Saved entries
########
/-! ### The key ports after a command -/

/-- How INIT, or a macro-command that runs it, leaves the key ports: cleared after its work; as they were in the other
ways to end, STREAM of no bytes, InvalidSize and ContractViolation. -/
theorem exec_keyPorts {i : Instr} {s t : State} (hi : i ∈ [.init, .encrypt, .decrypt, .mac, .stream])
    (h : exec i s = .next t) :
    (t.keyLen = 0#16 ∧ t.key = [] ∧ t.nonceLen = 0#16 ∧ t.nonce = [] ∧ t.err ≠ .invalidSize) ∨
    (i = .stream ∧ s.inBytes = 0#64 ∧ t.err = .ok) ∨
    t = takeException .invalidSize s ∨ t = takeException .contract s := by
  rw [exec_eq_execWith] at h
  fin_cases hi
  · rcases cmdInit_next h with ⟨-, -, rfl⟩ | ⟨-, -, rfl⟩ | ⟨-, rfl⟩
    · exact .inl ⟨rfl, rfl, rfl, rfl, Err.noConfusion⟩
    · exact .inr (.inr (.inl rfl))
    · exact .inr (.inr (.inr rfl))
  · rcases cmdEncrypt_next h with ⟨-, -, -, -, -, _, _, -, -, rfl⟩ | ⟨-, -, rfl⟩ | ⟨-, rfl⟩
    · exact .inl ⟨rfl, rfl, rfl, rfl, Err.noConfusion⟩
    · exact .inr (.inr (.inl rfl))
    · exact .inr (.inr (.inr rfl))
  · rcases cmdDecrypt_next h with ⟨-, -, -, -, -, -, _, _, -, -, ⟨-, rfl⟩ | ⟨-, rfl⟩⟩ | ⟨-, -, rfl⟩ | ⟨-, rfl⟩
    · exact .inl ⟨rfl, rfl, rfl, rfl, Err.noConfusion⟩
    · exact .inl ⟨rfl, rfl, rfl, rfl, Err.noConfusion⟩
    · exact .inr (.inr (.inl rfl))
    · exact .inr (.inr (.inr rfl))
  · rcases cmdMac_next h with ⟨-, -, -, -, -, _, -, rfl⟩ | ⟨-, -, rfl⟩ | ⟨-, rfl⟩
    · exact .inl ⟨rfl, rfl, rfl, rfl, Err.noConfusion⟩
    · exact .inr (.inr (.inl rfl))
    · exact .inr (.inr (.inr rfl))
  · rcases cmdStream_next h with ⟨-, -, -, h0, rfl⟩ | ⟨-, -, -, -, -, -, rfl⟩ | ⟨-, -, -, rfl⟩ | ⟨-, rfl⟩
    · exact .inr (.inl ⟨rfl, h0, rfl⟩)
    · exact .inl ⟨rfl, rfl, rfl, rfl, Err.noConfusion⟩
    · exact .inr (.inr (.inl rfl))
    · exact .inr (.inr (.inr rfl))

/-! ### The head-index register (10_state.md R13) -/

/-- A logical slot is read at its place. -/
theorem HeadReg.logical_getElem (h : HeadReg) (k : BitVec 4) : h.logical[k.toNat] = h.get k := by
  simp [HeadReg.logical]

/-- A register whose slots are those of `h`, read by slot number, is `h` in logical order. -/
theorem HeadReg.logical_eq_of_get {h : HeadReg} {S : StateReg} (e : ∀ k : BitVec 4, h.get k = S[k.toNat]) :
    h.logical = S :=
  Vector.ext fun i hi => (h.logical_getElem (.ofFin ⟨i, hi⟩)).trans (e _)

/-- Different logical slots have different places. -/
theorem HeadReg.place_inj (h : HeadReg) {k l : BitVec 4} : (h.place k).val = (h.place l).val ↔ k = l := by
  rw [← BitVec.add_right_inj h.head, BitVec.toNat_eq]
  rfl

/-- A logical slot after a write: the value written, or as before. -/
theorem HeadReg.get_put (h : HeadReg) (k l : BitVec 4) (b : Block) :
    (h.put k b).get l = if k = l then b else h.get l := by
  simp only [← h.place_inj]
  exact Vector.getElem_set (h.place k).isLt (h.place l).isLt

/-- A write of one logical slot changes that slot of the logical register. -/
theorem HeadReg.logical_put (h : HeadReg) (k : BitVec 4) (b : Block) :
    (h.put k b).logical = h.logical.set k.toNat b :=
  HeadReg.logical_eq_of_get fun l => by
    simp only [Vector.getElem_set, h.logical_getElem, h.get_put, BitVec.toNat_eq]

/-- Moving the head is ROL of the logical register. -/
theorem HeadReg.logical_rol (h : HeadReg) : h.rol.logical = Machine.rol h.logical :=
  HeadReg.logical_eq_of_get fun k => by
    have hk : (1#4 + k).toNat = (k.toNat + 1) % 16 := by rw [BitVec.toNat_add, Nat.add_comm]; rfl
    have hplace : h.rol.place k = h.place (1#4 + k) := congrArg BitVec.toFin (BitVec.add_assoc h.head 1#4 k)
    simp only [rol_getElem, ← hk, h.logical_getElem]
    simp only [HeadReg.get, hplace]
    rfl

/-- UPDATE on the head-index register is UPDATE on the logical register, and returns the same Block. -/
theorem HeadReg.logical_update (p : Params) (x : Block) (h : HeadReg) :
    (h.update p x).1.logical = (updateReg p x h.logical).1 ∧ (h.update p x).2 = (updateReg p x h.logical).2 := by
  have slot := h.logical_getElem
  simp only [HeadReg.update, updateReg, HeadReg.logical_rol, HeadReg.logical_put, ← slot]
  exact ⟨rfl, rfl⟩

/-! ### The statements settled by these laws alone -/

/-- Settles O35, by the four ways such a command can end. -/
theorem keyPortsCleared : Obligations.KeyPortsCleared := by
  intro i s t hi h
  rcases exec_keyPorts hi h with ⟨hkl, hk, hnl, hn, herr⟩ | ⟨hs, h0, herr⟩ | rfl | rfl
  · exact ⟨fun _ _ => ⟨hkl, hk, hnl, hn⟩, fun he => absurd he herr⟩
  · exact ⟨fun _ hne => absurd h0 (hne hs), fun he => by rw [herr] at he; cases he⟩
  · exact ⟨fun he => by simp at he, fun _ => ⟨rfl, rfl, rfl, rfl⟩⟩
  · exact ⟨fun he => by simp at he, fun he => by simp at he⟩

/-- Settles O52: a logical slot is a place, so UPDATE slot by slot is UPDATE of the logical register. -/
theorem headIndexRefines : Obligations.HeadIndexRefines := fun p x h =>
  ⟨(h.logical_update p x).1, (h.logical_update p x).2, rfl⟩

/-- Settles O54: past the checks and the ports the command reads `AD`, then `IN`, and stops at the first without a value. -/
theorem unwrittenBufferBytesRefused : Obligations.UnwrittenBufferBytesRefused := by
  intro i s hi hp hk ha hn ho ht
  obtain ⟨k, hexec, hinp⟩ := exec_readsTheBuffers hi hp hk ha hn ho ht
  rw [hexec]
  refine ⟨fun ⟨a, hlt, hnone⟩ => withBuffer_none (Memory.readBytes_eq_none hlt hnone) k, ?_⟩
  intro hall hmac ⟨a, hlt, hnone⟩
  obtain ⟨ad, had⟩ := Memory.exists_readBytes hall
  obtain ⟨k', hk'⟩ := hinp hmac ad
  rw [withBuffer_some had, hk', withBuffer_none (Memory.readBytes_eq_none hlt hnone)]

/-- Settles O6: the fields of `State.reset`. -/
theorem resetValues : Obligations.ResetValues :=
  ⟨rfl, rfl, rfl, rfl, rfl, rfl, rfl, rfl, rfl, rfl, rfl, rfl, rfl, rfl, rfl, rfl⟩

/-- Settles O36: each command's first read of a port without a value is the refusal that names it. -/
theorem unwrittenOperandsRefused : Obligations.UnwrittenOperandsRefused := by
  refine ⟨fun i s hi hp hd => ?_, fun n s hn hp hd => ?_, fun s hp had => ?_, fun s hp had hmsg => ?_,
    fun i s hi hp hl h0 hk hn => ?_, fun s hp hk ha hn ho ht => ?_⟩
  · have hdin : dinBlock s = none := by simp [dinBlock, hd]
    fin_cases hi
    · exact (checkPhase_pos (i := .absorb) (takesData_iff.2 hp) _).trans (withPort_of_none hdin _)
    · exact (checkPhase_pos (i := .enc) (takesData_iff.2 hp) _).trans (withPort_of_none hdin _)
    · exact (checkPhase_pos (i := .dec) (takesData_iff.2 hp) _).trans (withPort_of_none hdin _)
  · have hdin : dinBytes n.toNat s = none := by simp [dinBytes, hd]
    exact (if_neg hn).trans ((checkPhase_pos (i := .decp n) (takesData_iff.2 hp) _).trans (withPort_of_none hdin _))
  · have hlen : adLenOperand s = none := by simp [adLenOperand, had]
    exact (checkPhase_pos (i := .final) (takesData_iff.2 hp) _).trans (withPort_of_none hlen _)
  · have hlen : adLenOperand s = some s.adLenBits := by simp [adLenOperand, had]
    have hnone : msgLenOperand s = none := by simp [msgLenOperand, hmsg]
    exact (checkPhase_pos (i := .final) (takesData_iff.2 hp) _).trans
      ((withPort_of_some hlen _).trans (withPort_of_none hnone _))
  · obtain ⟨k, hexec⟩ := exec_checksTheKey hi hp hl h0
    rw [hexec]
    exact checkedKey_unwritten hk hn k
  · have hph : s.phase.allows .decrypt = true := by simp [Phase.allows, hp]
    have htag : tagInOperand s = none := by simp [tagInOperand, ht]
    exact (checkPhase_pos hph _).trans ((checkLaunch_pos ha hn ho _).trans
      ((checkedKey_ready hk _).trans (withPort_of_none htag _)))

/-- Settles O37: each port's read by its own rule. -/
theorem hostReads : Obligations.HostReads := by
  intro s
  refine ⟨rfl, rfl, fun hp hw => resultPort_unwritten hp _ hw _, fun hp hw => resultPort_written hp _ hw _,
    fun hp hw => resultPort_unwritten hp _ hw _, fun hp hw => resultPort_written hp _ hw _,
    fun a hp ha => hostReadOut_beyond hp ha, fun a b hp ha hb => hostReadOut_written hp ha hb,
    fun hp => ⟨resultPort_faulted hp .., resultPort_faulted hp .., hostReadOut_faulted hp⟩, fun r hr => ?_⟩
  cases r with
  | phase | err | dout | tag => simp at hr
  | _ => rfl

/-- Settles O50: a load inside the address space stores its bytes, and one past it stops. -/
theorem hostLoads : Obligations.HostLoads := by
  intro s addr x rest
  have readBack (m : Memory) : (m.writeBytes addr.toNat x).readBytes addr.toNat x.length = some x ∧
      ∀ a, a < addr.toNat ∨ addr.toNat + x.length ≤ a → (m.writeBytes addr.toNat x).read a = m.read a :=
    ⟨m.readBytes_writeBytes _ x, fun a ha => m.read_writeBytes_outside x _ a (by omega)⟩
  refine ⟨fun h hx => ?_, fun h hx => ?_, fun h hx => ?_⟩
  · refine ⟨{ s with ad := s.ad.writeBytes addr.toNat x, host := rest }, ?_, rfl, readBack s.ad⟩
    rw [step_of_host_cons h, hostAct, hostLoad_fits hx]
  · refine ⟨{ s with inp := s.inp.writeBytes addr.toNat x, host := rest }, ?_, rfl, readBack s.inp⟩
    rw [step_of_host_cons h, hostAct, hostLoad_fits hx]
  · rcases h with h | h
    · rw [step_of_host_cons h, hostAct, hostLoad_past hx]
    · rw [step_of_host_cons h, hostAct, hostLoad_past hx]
########
**THE TASK**
Return from the data every line that holds "hlen".

**RESPONSE TO THIS TASK**
  · have hlen : adLenOperand s = none := by simp [adLenOperand, had]
    exact (checkPhase_pos (i := .final) (takesData_iff.2 hp) _).trans (withPort_of_none hlen _)
  · have hlen : adLenOperand s = some s.adLenBits := by simp [adLenOperand, had]
      ((withPort_of_some hlen _).trans (withPort_of_none hnone _))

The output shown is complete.